* To do: Your answer must be an exact transcription of every entry.

-- Input records follows --

-- ==== Sys2Proof/Machine/Coherency.lean ====
section
/-! DEFINITION. SYNC_FLUSH and SYNC_INVALIDATE (41_coherency.md R160 to R164). -/

namespace Sys2Proof.Machine

/-- SYNC_FLUSH a, n with a in ARG0 and n in ARG1 (R163). -/
def execSyncFlush (s : State) : Answer :=
  match s.phase with
  | .flushF2 todo => syncLine .syncFlush State.flushLine .flushF2 (finish 0 0#32) todo s
  | _ =>
    if wraps s.arg0 s.arg1.toNat then raise .badArg s
    else proceed .syncFlush (.flushF2 (s.cfg.syncLines s.arg0 s.arg1.toNat)) s

/-- SYNC_INVALIDATE a, n with a in ARG0 and n in ARG1 (R164). -/
def execSyncInvalidate (s : State) : Answer :=
  match s.phase with
  | .invalidateV2 todo => syncLine .syncInvalidate State.invalidateLine .invalidateV2 (finish 0 0#32) todo s
  | _ =>
    if wraps s.arg0 s.arg1.toNat then raise .badArg s
    else proceed .syncInvalidate (.invalidateV2 (s.cfg.syncLines s.arg0 s.arg1.toNat)) s

end Sys2Proof.Machine
end

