/-! ## RING_INIT's I6 -/

@[simp] theorem State.rewind_cfg (r : Ring) : (s.rewind r).cfg = s.cfg := by cases r <;> rfl
@[simp] theorem State.rewind_life (r : Ring) : (s.rewind r).life = s.life := by cases r <;> rfl
@[simp] theorem State.rewind_cmd (r : Ring) : (s.rewind r).cmd = s.cmd := by cases r <;> rfl
@[simp] theorem State.rewind_arg0 (r : Ring) : (s.rewind r).arg0 = s.arg0 := by cases r <;> rfl
@[simp] theorem State.rewind_arg1 (r : Ring) : (s.rewind r).arg1 = s.arg1 := by cases r <;> rfl
@[simp] theorem State.rewind_res0 (r : Ring) : (s.rewind r).res0 = s.res0 := by cases r <;> rfl
@[simp] theorem State.rewind_res1 (r : Ring) : (s.rewind r).res1 = s.res1 := by cases r <;> rfl
@[simp] theorem State.rewind_busy (r : Ring) : (s.rewind r).busy = s.busy := by cases r <;> rfl
@[simp] theorem State.rewind_op (r : Ring) : (s.rewind r).op = s.op := by cases r <;> rfl
@[simp] theorem State.rewind_phase (r : Ring) : (s.rewind r).phase = s.phase := by cases r <;> rfl
@[simp] theorem State.rewind_rxOutSlot (r : Ring) : (s.rewind r).rxOutSlot = s.rxOutSlot := by cases r <;> rfl
@[simp] theorem State.rewind_txHwptr (r : Ring) : (s.rewind r).txHwptr = s.txHwptr := by cases r <;> rfl
@[simp] theorem State.rewind_rxHwptr (r : Ring) : (s.rewind r).rxHwptr = s.rxHwptr := by cases r <;> rfl
@[simp] theorem State.rewind_txKick (r : Ring) : (s.rewind r).txKick = s.txKick := by cases r <;> rfl
@[simp] theorem State.rewind_txd (r : Ring) : (s.rewind r).txd = s.txd := by cases r <;> rfl
@[simp] theorem State.rewind_rxd (r : Ring) : (s.rewind r).rxd = s.rxd := by cases r <;> rfl
@[simp] theorem State.rewind_macAddr (r : Ring) : (s.rewind r).macAddr = s.macAddr := by cases r <;> rfl
@[simp] theorem State.rewind_mac (r : Ring) : (s.rewind r).mac = s.mac := by cases r <;> rfl
@[simp] theorem State.rewind_macRst (r : Ring) : (s.rewind r).macRst = s.macRst := by cases r <;> rfl
@[simp] theorem State.rewind_mem (r : Ring) : (s.rewind r).mem = s.mem := by cases r <;> rfl
@[simp] theorem State.rewind_cache (r : Ring) : (s.rewind r).cache = s.cache := by cases r <;> rfl
@[simp] theorem State.rewind_expired (r : Ring) : (s.rewind r).expired = s.expired := by cases r <;> rfl
@[simp] theorem State.rewind_wireTx (r : Ring) : (s.rewind r).wireTx = s.wireTx := by cases r <;> rfl
@[simp] theorem State.rewind_agenda (r : Ring) : (s.rewind r).agenda = s.agenda := by cases r <;> rfl
@[simp] theorem State.rewind_requests (r : Ring) : (s.rewind r).requests = s.requests := by cases r <;> rfl
@[simp] theorem State.rewind_ticks (r : Ring) : (s.rewind r).ticks = s.ticks := by cases r <;> rfl
@[simp] theorem State.rewind_draw (r : Ring) : (s.rewind r).draw = s.draw := by cases r <;> rfl
@[simp] theorem State.rewind_cur (r : Ring) : (s.rewind r).cur r = 0 := by cases r <;> rfl

end Sys2Proof.Machine
end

-- Input records concluded --

* Answer box:
-- ==== Sys2Proof/Machine/Coherency.lean ====
section
/-! DEFINITION. SYNC_FLUSH and SYNC_INVALIDATE (41_coherency.md R160 to R164). -/

namespace Sys2Proof.Machine

/-- SYNC_FLUSH a, n with a in ARG0 and n in ARG1 (R163). -/
def execSyncFlush (s : State) : Answer :=
  match s.phase with
  | .flushF2 todo => syncLine .syncFlush State.flushLine .flushF2 (finish 0 0#32) todo s
  | _ =>
    if wraps s.arg0 s.arg1.toNat then raise .badArg s
    else proceed .syncFlush (.flushF2 (s.cfg.syncLines s.arg0 s.arg1.toNat)) s

/-- SYNC_INVALIDATE a, n with a in ARG0 and n in ARG1 (R164). -/
def execSyncInvalidate (s : State) : Answer :=
  match s.phase with
  | .invalidateV2 todo => syncLine .syncInvalidate State.invalidateLine .invalidateV2 (finish 0 0#32) todo s
  | _ =>
    if wraps s.arg0 s.arg1.toNat then raise .badArg s
    else proceed .syncInvalidate (.invalidateV2 (s.cfg.syncLines s.arg0 s.arg1.toNat)) s

end Sys2Proof.Machine
end

/-! ## RING_INIT's I6 -/

@[simp] theorem State.rewind_cfg (r : Ring) : (s.rewind r).cfg = s.cfg := by cases r <;> rfl
@[simp] theorem State.rewind_life (r : Ring) : (s.rewind r).life = s.life := by cases r <;> rfl
@[simp] theorem State.rewind_cmd (r : Ring) : (s.rewind r).cmd = s.cmd := by cases r <;> rfl
@[simp] theorem State.rewind_arg0 (r : Ring) : (s.rewind r).arg0 = s.arg0 := by cases r <;> rfl
@[simp] theorem State.rewind_arg1 (r : Ring) : (s.rewind r).arg1 = s.arg1 := by cases r <;> rfl
@[simp] theorem State.rewind_res0 (r : Ring) : (s.rewind r).res0 = s.res0 := by cases r <;> rfl
@[simp] theorem State.rewind_res1 (r : Ring) : (s.rewind r).res1 = s.res1 := by cases r <;> rfl
@[simp] theorem State.rewind_busy (r : Ring) : (s.rewind r).busy = s.busy := by cases r <;> rfl
@[simp] theorem State.rewind_op (r : Ring) : (s.rewind r).op = s.op := by cases r <;> rfl
@[simp] theorem State.rewind_phase (r : Ring) : (s.rewind r).phase = s.phase := by cases r <;> rfl
@[simp] theorem State.rewind_rxOutSlot (r : Ring) : (s.rewind r).rxOutSlot = s.rxOutSlot := by cases r <;> rfl
@[simp] theorem State.rewind_txHwptr (r : Ring) : (s.rewind r).txHwptr = s.txHwptr := by cases r <;> rfl
@[simp] theorem State.rewind_rxHwptr (r : Ring) : (s.rewind r).rxHwptr = s.rxHwptr := by cases r <;> rfl
@[simp] theorem State.rewind_txKick (r : Ring) : (s.rewind r).txKick = s.txKick := by cases r <;> rfl
@[simp] theorem State.rewind_txd (r : Ring) : (s.rewind r).txd = s.txd := by cases r <;> rfl
@[simp] theorem State.rewind_rxd (r : Ring) : (s.rewind r).rxd = s.rxd := by cases r <;> rfl
@[simp] theorem State.rewind_macAddr (r : Ring) : (s.rewind r).macAddr = s.macAddr := by cases r <;> rfl
@[simp] theorem State.rewind_mac (r : Ring) : (s.rewind r).mac = s.mac := by cases r <;> rfl
@[simp] theorem State.rewind_macRst (r : Ring) : (s.rewind r).macRst = s.macRst := by cases r <;> rfl
@[simp] theorem State.rewind_mem (r : Ring) : (s.rewind r).mem = s.mem := by cases r <;> rfl
@[simp] theorem State.rewind_cache (r : Ring) : (s.rewind r).cache = s.cache := by cases r <;> rfl
@[simp] theorem State.rewind_expired (r : Ring) : (s.rewind r).expired = s.expired := by cases r <;> rfl
@[simp] theorem State.rewind_wireTx (r : Ring) : (s.rewind r).wireTx = s.wireTx := by cases r <;> rfl
@[simp] theorem State.rewind_agenda (r : Ring) : (s.rewind r).agenda = s.agenda := by cases r <;> rfl
@[simp] theorem State.rewind_requests (r : Ring) : (s.rewind r).requests = s.requests := by cases r <;> rfl
@[simp] theorem State.rewind_ticks (r : Ring) : (s.rewind r).ticks = s.ticks := by cases r <;> rfl
@[simp] theorem State.rewind_draw (r : Ring) : (s.rewind r).draw = s.draw := by cases r <;> rfl
@[simp] theorem State.rewind_cur (r : Ring) : (s.rewind r).cur r = 0 := by cases r <;> rfl

end Sys2Proof.Machine
end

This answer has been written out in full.